**WHAT TO DO:**
I need the lines below from the one with "let pts := (s.cal.trims.map fun p =>" down to the one with "def State.recordDue (s" reproduced exactly, both ends included, and nothing else.

====== RECORDS FOR THIS EXERCISE

/-- Slot 432: the engine writes the scaled points and arms them. Without a record there is nothing to scale. -/
def State.ageTrack (s : State) : State :=
  if !s.live 25 || !s.flag Reg.calCtrl 1 || s.cal.record.isNone then s else
  let s := s.eachTile fun s n =>
    let s := (List.range 3).foldl (fun s c =>
      let k := 3 * n + c
      let h := SMap.get (fun _ => (1 : Rat)) s.cal.scale k
      let m := (s.rptTile n).mean.getD c 0
      let e0 := SMap.get (fun _ => (0x8000 : Nat)) s.cal.eta0 k
      let h' := if m = 0 then h else scaleStep h ((e0 : Rat) / m)
      { s with cal := { s.cal with scale := SMap.put (fun _ => 1) s.cal.scale k h' } }) s
    (List.range (s.recNpts n)).foldl (fun s k =>
      (List.range 9).foldl (fun s i =>
        let h := SMap.get (fun _ => (1 : Rat)) s.cal.scale (3 * n + i / 3)
        let x := s.recM n k i * h
        let v := roundAway x.num x.den
        s.masterStore 20 (Reg.finPM n k i) (word (toBits 24 v))) s) s
  if s.answers Reg.finCtrl && s.permits 17 20 0 4 true then s.finArm else s

/-! ## The calibration record (R299, R300) -/

/-- An accepted record is installed at slot 432. -/
def State.installRecord (s : State) : State :=
  match s.cal.accepted with
  | none => s
  | some (bs, _) =>
    if !s.live 25 then s else
    let s := { s with cal := { s.cal with accepted := none, record := some bs } }
    let s := s.eachTile fun s n =>
      let s := s.masterStore 20 (Reg.finNpts n) (word (s.recField (128 + 512 * n) 1))
      let s := (List.range (s.recNpts n)).foldl (fun s k =>
        (List.range 9).foldl (fun s i => s.masterStore 20 (Reg.finPM n k i) (word (toBits 24 (s.recM n k i))))
          (s.masterStore 20 (Reg.finPTemp n k) (word (toBits 16 (s.recTemp n k))))) s
      let f (j c : Nat) : Nat := s.recField (128 + 512 * n + 424 + 6 * j + 2 * c) 2
      let s := s.setRptTile n { s.rptTile n with kappa := [f 0 0, f 0 1, f 0 2], mean := [f 2 0, f 2 1, f 2 2] }
      { s with cal := { s.cal with eta0 := (List.range 3).foldl (fun m c =>
          SMap.put (fun _ => 0x8000) m (3 * n + c) (f 1 c)) s.cal.eta0 } }
    let tp (k : Nat) : TrimPoint :=
      let a := 8328 + 132 * k
      { temp := sext 16 (s.recField a 2), g := (List.range 16).map fun n => s.recField (a + 4 + 4 * n) 4,
        zero := (List.range 16).map fun n => s.recField (a + 68 + 2 * n) 2,
        fs := (List.range 16).map fun n => s.recField (a + 100 + 2 * n) 2 }
    let s := { s with cal := { s.cal with trims := (List.range (min 8 (s.recField 8320 1))).map tp } }
    if s.answers Reg.finCtrl && s.permits 17 20 0 4 true then s.finArm else s

/-- A registered record buffer (R299): accepted for the next slot 432, or rejected with REC_ERR. -/
def State.recAccept (s : State) (x : Nat) : State :=
  let reject (s : State) : State := (s.returnBuffer 20 x 1).setFlag Reg.calStatus 31
  if s.bufLen x < 9384 then reject s else
  let r := s.devRead 20 (winAddr x + 64) 9320
  let h := r.2.1.take 64
  let body := r.2.1.drop 64
  if leAt h 0 4 = 0x52434647 ∧ leAt h 4 4 = 1 ∧ shake256 body 32 = slice h 32 32 ∧ r.2.2 = true then
    let gen := leAt h 8 4
    let s := { r.1 with cal := { r.1.cal with accepted := some (body, gen) } }
    (s.setReg Reg.calRecGen (word gen)).returnBuffer 20 x 0
  else reject r.1

/-- CAL_REC_LOAD (R299, R337). -/
def State.recLoadWrite (s : State) (v : Word) : State :=
  s.post .calRecLoad (v.toNat &&& 0x3FFFFFC0)

/-- CAL_REC_LOAD (R299, R337). -/
def execCalRecLoad (b : BusWrite) (s : State) : Out :=
  .next (s.busWrite Reg.calRecLoad b State.recLoadWrite)

/-- CAL_REC_POST (R300, R337): a queue of 4, a post to a full one ignored (DESIGN CHOICE, log entry 54). -/
def State.recPostWrite (s : State) (v : Word) : State :=
  if 4 ≤ s.cal.recQueue.length + s.posting .calRec then s else s.post .calRec (v.toNat &&& 0x3FFFFFC0)

def execCalRecPost (b : BusWrite) (s : State) : Out := .next (s.busWrite Reg.calRecPost b State.recPostWrite)

/-- Bytes 128 to 9,383 of the record as the engine writes it: the record in force with κ, η̄0, η̄ and the trim points held. -/
def State.recordBody (s : State) : List Byte :=
  let old := slice (s.cal.record.getD []) 0 9256
  let tiles := ((List.range 16).map fun n =>
    let t := s.rptTile n
    let e0 (c : Nat) : Nat := SMap.get (fun _ => 0x8000) s.cal.eta0 (3 * n + c)
    slice old (512 * n) 424 ++ (t.kappa.map (leBytes 2)).flatten ++ ((List.range 3).map fun c => leBytes 2 (e0 c)).flatten
      ++ (t.mean.map (leBytes 2)).flatten ++ List.replicate 70 0).flatten
  let pts := (s.cal.trims.map fun p =>
    leBytes 2 (toBits 16 p.temp) ++ [0, 0] ++ (p.g.map (leBytes 4)).flatten ++ (p.zero.map (leBytes 2)).flatten
      ++ (p.fs.map (leBytes 2)).flatten).flatten
  slice (tiles ++ leBytes 8 s.cal.trims.length ++ pts) 0 9256

/-- RECORD_WRITE (R300): a due record goes into the oldest posted buffer with the next GEN. -/
def execRecordWrite (s : State) : Out :=
  match s.cal.recQueue with
  | [] => .next s
  | x :: xs =>
    if s.live 25 && !s.cal.recDue.isEmpty && s.memReady 20 (winAddr x) 9384 then
      let gen := (s.reg Reg.calRecGen + 1).toNat
      let body := s.recordBody
      let content := leBytes 4 0x52434647 ++ leBytes 4 1 ++ leBytes 4 gen ++ List.replicate 20 0 ++ shake256 body 32 ++ body
      let s := { s with cal := { s.cal with recQueue := xs, recDue := s.cal.recDue.drop 1 } }
      .next (((s.setReg Reg.calRecGen (word gen)).returnFilled 20 x 0 content).event 177)
    else .next s

/-- A record is due (R300), asked for by CAL_RUN.REC or not. -/
def State.recordDue (s : State) (asked : Bool := false) : State :=
  { s with cal := { s.cal with recDue := s.cal.recDue ++ [asked] } }

/-! ## The base map (R298) -/

/-- NROWS and ROW0 of a base-map buffer. -/
def State.baseHeader (s : State) (x : Nat) : State × Nat × Nat :=
  let r := s.devRead 20 (winAddr x + 64) 64
  (r.1, leAt r.2.1 2 2, leAt r.2.1 4 2)

/-- A registered base-map buffer becomes a request, or is refused. -/
def State.baseAccept (s : State) (n x : Nat) : State :=
  let refuse (s : State) : State := (s.returnBuffer 20 x 1).setFlag Reg.calBaseStatus (16 + n)
  if s.bufLen x < 128 then refuse s else
  let (s, row0, rows) := s.baseHeader x
  if 432 < row0 + rows || rows = 0 || s.bufLen x < 128 + rows * 230400 then refuse s
  else if !s.cal.running.any fun p => p.1 == n then
    { s with cal := { s.cal with running := SMap.ins s.cal.running n x } }
  else
    let old := s.cal.queued.find? fun p => p.1 == n
    let s := { s with cal := { s.cal with queued := SMap.ins s.cal.queued n x } }
    match old with
    | some (_, y) => ((s.setFlag Reg.calBaseStatus n).event 175).returnBuffer 20 y 2
    | none => s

============

**ANSWER TO THIS TASK:**
  let pts := (s.cal.trims.map fun p =>
    leBytes 2 (toBits 16 p.temp) ++ [0, 0] ++ (p.g.map (leBytes 4)).flatten ++ (p.zero.map (leBytes 2)).flatten
      ++ (p.fs.map (leBytes 2)).flatten).flatten
  slice (tiles ++ leBytes 8 s.cal.trims.length ++ pts) 0 9256

/-- RECORD_WRITE (R300): a due record goes into the oldest posted buffer with the next GEN. -/
def execRecordWrite (s : State) : Out :=
  match s.cal.recQueue with
  | [] => .next s
  | x :: xs =>
    if s.live 25 && !s.cal.recDue.isEmpty && s.memReady 20 (winAddr x) 9384 then
      let gen := (s.reg Reg.calRecGen + 1).toNat
      let body := s.recordBody
      let content := leBytes 4 0x52434647 ++ leBytes 4 1 ++ leBytes 4 gen ++ List.replicate 20 0 ++ shake256 body 32 ++ body
      let s := { s with cal := { s.cal with recQueue := xs, recDue := s.cal.recDue.drop 1 } }
      .next (((s.setReg Reg.calRecGen (word gen)).returnFilled 20 x 0 content).event 177)
    else .next s

/-- A record is due (R300), asked for by CAL_RUN.REC or not. -/
def State.recordDue (s : State) (asked : Bool := false) : State :=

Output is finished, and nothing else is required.